__Assignment__: Only lines that contain the word "lineBytes" are to be returned from the data below.

[Stored items]
*** Begin section ***

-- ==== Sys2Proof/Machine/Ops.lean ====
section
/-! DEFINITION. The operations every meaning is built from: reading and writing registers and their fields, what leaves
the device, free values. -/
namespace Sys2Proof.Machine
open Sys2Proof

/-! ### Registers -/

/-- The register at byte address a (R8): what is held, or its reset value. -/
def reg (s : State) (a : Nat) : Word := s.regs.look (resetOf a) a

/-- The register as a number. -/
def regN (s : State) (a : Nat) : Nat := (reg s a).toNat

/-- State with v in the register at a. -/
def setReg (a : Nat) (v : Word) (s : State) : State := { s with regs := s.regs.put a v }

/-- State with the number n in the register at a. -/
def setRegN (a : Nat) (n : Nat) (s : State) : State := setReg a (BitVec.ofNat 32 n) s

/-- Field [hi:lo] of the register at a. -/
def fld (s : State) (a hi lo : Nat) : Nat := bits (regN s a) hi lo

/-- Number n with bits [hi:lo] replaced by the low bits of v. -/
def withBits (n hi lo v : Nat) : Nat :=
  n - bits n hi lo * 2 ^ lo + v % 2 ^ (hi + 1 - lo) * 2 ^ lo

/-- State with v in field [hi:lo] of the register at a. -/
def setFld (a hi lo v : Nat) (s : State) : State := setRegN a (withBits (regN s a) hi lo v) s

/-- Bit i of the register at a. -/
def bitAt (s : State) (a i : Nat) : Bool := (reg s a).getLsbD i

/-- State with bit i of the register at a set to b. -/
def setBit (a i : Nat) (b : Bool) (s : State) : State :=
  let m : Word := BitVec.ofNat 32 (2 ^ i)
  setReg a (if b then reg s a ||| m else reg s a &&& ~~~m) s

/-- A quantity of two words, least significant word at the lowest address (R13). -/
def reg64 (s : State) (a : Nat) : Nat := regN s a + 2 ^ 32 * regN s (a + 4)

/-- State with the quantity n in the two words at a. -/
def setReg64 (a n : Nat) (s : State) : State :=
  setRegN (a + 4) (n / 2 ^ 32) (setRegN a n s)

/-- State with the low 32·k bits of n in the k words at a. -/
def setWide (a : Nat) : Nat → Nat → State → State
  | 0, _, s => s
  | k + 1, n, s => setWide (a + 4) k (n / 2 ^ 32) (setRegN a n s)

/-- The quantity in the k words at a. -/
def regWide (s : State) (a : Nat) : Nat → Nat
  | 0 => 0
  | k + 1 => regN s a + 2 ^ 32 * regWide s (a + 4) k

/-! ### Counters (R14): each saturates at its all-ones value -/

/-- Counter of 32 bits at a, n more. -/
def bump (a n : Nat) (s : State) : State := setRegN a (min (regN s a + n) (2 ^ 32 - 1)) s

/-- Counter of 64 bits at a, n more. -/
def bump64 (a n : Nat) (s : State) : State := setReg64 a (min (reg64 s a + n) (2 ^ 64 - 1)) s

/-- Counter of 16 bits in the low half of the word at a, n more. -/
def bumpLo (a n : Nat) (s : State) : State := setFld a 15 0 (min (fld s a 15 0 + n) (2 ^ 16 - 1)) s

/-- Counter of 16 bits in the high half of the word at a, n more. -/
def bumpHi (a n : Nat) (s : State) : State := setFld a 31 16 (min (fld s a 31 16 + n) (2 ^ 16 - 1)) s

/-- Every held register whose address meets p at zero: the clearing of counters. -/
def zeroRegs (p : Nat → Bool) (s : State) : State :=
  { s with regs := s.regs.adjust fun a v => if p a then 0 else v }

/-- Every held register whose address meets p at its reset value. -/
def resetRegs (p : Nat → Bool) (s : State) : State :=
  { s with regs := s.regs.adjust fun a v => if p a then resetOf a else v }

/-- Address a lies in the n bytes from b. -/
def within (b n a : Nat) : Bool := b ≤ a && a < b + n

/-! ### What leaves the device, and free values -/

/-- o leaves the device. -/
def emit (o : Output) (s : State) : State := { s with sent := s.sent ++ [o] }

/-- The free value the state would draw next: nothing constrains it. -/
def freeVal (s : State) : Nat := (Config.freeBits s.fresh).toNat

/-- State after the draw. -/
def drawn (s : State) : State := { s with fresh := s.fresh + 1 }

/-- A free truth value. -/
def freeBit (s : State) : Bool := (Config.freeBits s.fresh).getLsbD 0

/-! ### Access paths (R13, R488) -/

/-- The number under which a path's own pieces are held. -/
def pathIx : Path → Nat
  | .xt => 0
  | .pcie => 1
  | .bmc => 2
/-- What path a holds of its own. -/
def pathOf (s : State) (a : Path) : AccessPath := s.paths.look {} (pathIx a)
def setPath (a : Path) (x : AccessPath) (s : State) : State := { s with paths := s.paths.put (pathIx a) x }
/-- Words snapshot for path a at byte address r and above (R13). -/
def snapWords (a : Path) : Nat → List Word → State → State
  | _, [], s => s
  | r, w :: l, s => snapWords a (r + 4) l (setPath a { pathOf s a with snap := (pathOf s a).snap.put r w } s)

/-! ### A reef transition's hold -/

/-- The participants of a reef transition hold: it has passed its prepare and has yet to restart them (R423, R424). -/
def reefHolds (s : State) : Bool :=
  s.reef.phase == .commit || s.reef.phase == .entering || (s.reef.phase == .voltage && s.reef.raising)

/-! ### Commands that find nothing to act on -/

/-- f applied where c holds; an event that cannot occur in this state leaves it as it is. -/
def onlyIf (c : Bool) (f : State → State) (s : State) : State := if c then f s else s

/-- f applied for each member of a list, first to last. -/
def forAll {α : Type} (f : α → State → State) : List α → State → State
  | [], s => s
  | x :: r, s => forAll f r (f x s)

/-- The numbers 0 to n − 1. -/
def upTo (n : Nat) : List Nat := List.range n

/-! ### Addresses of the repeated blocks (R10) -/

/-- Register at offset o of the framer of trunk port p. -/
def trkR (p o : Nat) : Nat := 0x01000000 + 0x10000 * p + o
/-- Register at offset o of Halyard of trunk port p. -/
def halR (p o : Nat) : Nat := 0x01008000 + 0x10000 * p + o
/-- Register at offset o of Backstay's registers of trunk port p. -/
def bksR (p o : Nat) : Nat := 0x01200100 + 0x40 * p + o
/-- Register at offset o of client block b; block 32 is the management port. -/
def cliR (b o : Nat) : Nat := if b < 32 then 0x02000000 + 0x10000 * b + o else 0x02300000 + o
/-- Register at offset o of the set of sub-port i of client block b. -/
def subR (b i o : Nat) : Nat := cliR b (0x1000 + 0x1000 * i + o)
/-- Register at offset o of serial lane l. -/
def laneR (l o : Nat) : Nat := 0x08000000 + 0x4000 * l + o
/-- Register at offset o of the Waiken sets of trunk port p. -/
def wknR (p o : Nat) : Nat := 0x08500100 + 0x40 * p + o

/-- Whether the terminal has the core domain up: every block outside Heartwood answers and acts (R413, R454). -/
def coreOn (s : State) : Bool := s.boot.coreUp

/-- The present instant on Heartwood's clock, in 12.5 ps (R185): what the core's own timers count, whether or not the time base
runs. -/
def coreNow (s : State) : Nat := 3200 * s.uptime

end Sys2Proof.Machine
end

*** End section ***
*** Begin section ***

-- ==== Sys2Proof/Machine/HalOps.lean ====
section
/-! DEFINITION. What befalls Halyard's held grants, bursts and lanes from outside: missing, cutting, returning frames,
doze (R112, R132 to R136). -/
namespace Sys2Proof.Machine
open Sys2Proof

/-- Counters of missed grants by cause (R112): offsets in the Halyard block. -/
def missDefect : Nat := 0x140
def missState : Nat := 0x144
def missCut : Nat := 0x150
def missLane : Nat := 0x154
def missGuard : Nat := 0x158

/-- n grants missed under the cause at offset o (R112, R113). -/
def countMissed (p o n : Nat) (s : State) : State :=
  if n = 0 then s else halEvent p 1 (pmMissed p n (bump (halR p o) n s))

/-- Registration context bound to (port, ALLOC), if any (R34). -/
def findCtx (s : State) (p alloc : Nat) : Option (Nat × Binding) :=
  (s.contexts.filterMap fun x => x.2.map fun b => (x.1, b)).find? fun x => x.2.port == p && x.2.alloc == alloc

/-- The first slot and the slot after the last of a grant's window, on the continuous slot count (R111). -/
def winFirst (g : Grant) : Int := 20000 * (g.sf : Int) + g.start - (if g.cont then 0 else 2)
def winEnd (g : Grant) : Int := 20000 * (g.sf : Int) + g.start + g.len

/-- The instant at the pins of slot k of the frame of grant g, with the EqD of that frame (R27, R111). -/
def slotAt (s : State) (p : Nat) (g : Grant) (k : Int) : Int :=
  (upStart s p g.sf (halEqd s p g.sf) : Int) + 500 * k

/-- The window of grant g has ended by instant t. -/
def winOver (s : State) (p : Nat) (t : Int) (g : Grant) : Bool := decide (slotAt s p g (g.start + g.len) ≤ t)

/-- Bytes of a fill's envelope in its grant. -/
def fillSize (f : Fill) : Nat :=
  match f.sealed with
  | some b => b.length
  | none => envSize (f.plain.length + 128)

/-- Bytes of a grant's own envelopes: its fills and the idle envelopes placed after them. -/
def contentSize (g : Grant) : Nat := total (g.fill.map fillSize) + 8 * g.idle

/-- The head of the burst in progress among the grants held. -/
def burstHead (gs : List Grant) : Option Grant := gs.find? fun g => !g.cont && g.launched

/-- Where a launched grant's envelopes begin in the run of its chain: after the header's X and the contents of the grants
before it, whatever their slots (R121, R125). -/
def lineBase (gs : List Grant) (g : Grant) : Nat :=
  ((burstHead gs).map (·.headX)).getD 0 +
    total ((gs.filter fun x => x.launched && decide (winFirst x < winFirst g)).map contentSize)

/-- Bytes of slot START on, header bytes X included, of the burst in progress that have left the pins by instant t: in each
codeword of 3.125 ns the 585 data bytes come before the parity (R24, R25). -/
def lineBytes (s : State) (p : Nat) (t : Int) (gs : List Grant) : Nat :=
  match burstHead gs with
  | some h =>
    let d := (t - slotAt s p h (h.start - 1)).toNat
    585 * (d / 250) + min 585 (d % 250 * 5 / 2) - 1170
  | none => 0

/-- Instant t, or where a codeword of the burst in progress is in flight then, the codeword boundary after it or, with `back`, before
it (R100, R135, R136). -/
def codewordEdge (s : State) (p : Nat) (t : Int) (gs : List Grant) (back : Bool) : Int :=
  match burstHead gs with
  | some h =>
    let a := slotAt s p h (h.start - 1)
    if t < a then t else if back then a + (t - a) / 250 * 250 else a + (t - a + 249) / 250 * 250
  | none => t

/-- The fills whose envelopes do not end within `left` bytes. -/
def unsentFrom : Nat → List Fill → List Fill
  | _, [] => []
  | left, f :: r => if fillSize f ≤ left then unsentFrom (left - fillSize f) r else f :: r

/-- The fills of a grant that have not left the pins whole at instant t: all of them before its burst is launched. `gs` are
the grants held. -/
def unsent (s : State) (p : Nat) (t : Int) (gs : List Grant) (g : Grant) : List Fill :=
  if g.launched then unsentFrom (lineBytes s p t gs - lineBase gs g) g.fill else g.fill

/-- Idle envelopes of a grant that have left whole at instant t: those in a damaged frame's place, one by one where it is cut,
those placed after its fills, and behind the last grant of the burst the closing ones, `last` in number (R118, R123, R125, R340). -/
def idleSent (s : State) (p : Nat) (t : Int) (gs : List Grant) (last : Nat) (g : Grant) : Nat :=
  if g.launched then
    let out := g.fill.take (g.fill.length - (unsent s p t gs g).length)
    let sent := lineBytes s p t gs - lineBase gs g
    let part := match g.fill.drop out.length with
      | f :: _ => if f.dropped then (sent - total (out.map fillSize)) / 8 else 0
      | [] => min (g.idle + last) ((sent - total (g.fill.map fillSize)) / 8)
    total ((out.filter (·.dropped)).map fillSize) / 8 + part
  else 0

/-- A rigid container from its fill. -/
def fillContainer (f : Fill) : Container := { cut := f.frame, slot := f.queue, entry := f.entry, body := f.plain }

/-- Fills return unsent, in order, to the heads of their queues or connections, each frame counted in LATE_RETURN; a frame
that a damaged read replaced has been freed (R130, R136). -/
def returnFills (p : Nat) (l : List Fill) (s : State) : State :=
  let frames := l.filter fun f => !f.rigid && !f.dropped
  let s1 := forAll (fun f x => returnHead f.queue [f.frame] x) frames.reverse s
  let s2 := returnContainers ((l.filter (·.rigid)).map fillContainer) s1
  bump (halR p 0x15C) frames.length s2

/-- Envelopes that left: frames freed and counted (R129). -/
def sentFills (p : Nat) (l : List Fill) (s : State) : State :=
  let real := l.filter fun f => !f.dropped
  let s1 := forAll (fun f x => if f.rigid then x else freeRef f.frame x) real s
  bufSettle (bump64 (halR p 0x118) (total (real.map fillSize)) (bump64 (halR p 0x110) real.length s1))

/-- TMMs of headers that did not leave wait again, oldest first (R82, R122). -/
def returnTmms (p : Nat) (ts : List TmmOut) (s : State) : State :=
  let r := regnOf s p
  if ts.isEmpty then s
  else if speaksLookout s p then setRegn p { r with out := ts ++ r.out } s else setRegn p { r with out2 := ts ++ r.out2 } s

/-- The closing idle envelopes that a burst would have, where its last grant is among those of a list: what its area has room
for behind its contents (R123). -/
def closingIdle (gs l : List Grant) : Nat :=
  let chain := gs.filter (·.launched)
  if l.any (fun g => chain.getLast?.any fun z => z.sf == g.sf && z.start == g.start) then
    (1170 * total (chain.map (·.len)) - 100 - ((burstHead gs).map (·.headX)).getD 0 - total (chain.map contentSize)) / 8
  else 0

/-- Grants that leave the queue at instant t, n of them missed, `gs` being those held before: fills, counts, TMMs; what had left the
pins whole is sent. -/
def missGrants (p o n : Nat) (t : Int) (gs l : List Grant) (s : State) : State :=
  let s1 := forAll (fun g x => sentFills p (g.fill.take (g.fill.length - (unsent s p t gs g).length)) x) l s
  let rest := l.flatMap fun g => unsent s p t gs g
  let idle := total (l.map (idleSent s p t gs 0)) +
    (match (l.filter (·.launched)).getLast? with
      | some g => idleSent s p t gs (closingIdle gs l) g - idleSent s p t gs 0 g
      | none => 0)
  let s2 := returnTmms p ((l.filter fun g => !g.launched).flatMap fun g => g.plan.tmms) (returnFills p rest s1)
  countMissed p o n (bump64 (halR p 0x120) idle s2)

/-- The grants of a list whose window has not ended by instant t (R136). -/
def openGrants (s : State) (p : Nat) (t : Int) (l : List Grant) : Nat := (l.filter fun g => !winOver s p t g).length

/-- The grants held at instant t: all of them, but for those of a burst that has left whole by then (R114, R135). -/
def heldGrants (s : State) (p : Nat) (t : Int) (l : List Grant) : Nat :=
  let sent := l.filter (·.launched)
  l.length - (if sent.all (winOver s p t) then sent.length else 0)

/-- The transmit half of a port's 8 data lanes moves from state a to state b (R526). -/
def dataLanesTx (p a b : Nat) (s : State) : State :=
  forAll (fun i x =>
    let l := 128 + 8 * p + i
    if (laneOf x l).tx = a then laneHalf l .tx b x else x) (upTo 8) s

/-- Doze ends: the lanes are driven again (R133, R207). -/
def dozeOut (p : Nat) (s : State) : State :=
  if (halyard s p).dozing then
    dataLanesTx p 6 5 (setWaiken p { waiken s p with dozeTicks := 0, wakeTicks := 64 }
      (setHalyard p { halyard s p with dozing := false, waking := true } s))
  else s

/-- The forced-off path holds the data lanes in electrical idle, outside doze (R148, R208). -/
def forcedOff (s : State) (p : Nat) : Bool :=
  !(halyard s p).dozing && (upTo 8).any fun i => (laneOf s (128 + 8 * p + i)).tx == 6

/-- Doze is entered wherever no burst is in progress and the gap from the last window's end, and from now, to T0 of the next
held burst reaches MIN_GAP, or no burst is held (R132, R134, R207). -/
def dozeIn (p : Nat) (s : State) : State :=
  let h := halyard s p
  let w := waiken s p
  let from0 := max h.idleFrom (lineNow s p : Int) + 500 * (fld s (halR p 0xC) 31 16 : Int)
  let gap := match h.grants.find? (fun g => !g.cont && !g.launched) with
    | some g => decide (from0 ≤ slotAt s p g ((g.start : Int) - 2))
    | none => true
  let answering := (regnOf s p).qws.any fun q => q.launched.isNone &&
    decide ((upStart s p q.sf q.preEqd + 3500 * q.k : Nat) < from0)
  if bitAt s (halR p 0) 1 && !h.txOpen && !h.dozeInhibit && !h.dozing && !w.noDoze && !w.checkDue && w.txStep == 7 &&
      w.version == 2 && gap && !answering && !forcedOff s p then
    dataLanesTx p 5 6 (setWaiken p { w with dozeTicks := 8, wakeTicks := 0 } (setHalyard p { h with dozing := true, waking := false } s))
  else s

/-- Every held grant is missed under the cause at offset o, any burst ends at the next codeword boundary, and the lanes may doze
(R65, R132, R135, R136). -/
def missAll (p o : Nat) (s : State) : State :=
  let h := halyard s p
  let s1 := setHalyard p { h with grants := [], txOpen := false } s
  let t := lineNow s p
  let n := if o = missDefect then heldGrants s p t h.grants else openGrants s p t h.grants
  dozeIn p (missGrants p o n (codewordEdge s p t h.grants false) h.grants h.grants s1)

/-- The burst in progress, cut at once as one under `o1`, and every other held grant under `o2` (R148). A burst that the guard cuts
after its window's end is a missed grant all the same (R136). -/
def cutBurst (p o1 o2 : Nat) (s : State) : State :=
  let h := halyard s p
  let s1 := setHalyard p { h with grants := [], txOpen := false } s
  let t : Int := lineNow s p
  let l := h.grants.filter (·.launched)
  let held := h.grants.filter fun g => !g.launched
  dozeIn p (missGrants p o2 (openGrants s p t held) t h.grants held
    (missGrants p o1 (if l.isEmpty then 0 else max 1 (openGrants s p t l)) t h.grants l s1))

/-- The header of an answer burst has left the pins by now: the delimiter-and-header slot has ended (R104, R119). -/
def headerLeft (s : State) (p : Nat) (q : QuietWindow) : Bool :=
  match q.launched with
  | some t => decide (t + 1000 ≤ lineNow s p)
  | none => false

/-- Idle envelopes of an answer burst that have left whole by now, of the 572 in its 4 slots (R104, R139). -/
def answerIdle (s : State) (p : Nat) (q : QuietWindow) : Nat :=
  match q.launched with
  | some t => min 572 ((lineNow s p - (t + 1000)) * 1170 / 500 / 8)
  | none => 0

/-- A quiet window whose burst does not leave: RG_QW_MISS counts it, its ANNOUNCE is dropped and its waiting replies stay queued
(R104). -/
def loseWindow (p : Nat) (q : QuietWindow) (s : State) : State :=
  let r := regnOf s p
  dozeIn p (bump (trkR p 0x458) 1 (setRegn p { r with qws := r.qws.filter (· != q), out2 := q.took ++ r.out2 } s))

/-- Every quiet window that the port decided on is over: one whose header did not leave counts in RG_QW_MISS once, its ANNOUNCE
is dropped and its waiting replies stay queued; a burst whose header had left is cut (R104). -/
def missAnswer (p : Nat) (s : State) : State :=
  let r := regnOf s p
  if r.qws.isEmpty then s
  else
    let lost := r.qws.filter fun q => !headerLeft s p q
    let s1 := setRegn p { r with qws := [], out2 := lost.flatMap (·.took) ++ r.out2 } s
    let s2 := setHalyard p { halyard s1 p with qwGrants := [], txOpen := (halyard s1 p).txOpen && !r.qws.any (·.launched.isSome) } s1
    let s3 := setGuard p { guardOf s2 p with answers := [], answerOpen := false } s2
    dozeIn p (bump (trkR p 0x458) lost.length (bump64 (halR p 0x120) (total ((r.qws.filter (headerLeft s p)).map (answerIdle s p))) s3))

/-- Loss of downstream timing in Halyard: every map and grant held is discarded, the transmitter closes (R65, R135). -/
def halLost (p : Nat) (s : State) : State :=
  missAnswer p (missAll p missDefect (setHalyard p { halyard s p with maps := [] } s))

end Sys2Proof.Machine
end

*** End section ***
*** Begin section ***

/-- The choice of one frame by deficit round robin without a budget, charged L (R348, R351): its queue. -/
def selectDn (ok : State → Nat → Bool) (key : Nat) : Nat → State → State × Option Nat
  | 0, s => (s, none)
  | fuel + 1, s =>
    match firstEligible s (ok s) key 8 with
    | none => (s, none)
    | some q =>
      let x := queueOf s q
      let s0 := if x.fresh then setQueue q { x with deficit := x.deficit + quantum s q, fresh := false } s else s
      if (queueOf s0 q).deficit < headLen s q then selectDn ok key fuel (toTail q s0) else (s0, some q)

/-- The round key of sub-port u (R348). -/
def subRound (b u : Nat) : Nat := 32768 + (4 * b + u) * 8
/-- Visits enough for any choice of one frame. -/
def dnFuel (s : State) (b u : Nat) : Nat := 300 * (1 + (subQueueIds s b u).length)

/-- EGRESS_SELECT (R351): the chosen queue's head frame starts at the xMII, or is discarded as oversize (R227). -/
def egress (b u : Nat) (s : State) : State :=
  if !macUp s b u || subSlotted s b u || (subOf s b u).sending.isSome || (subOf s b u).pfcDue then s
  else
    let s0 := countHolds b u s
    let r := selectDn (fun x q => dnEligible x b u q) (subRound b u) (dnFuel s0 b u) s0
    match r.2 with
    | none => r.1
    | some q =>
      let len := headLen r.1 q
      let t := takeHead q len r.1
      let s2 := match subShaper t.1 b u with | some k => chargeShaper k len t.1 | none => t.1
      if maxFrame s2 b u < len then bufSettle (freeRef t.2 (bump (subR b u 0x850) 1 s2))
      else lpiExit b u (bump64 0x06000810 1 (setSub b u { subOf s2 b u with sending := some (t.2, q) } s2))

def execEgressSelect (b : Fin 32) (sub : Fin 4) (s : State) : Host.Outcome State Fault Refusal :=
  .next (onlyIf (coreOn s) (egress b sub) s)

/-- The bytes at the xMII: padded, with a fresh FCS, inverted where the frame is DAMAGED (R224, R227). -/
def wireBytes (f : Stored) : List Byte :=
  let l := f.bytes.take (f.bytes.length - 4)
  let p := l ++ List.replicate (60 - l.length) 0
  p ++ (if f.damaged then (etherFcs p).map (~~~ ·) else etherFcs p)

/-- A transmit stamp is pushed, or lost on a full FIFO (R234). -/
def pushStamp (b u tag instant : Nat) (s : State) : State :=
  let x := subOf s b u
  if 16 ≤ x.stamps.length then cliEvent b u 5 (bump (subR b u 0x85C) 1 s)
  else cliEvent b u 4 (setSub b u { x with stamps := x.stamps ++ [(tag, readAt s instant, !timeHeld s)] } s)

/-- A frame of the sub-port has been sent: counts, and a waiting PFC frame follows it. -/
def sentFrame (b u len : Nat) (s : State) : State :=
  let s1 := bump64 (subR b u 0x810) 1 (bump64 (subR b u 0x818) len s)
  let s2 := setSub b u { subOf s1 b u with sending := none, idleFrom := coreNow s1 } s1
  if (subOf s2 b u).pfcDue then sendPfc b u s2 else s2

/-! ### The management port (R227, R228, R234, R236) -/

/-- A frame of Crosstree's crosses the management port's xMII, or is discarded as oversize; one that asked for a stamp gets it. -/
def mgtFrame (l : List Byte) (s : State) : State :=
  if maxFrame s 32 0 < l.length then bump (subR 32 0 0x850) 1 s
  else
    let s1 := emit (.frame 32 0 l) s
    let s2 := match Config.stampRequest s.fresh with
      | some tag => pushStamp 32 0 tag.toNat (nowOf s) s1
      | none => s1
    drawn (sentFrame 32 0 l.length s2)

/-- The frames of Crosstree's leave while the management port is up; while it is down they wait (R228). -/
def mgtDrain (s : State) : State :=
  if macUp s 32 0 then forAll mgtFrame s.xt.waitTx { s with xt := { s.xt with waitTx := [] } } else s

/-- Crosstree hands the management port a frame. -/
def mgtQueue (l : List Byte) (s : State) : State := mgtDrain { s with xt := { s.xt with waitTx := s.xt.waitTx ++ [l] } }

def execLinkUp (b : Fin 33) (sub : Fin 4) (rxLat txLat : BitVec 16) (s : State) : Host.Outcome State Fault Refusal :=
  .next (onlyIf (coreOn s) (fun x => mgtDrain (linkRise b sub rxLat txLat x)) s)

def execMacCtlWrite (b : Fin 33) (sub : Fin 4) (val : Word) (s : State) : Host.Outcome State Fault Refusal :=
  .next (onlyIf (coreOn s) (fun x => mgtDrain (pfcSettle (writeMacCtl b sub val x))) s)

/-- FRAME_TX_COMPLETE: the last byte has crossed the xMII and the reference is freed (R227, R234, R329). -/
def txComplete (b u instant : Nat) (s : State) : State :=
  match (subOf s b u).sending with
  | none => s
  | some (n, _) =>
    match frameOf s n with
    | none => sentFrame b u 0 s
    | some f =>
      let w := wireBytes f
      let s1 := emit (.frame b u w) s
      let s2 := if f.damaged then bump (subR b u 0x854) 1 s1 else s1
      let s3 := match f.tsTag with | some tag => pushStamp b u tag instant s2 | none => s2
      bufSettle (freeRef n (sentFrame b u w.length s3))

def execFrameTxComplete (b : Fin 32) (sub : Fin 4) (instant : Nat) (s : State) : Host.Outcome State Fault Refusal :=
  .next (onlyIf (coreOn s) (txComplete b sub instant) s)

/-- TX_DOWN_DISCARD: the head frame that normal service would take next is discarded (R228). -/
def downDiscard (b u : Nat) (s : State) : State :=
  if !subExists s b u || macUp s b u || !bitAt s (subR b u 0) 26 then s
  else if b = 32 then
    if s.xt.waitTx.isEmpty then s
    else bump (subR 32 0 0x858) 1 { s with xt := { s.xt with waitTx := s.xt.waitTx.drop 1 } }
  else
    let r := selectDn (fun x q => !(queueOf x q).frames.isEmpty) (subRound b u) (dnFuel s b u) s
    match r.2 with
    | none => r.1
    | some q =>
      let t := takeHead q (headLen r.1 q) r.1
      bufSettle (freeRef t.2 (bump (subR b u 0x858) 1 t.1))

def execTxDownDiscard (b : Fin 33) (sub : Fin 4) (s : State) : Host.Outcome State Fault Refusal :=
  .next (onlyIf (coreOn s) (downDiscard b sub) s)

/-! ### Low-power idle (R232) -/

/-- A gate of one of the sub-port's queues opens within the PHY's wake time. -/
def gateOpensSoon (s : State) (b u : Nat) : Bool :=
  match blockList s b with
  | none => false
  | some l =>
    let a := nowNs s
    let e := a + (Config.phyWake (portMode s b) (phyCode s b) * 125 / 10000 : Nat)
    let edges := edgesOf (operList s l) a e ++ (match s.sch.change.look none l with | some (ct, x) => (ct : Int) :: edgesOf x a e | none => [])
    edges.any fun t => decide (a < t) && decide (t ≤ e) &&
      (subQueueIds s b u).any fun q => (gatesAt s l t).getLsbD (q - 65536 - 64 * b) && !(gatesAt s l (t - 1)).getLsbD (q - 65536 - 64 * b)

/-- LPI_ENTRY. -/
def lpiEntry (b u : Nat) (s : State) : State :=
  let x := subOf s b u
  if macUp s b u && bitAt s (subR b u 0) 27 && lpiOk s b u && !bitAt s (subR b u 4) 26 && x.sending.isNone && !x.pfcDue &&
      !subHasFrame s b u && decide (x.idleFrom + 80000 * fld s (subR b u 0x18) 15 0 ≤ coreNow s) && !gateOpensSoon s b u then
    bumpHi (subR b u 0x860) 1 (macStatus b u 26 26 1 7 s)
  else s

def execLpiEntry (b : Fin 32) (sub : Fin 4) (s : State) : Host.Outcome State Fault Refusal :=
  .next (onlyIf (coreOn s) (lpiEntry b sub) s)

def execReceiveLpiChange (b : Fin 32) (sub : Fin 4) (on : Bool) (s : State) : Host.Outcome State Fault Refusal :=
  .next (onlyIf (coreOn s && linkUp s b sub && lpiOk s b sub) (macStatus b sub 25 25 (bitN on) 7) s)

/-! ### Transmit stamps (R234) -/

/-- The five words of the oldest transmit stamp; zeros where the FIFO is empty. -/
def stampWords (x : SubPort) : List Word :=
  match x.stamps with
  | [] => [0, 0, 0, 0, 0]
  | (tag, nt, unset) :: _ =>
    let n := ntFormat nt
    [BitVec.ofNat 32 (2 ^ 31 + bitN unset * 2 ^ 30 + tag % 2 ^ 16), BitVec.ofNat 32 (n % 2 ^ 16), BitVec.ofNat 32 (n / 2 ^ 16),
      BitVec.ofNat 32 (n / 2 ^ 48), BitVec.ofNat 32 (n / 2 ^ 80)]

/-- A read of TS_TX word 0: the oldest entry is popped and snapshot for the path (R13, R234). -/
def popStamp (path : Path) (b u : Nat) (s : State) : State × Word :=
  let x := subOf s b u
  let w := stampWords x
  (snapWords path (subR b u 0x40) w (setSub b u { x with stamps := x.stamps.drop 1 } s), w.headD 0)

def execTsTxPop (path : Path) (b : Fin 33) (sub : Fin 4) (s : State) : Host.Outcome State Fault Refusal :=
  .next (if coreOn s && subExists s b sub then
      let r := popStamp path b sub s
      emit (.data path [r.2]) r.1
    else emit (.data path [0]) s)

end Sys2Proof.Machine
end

*** End section ***

__Reply__:
def lineBytes (s : State) (p : Nat) (t : Int) (gs : List Grant) : Nat :=
  if g.launched then unsentFrom (lineBytes s p t gs - lineBase gs g) g.fill else g.fill
    let sent := lineBytes s p t gs - lineBase gs g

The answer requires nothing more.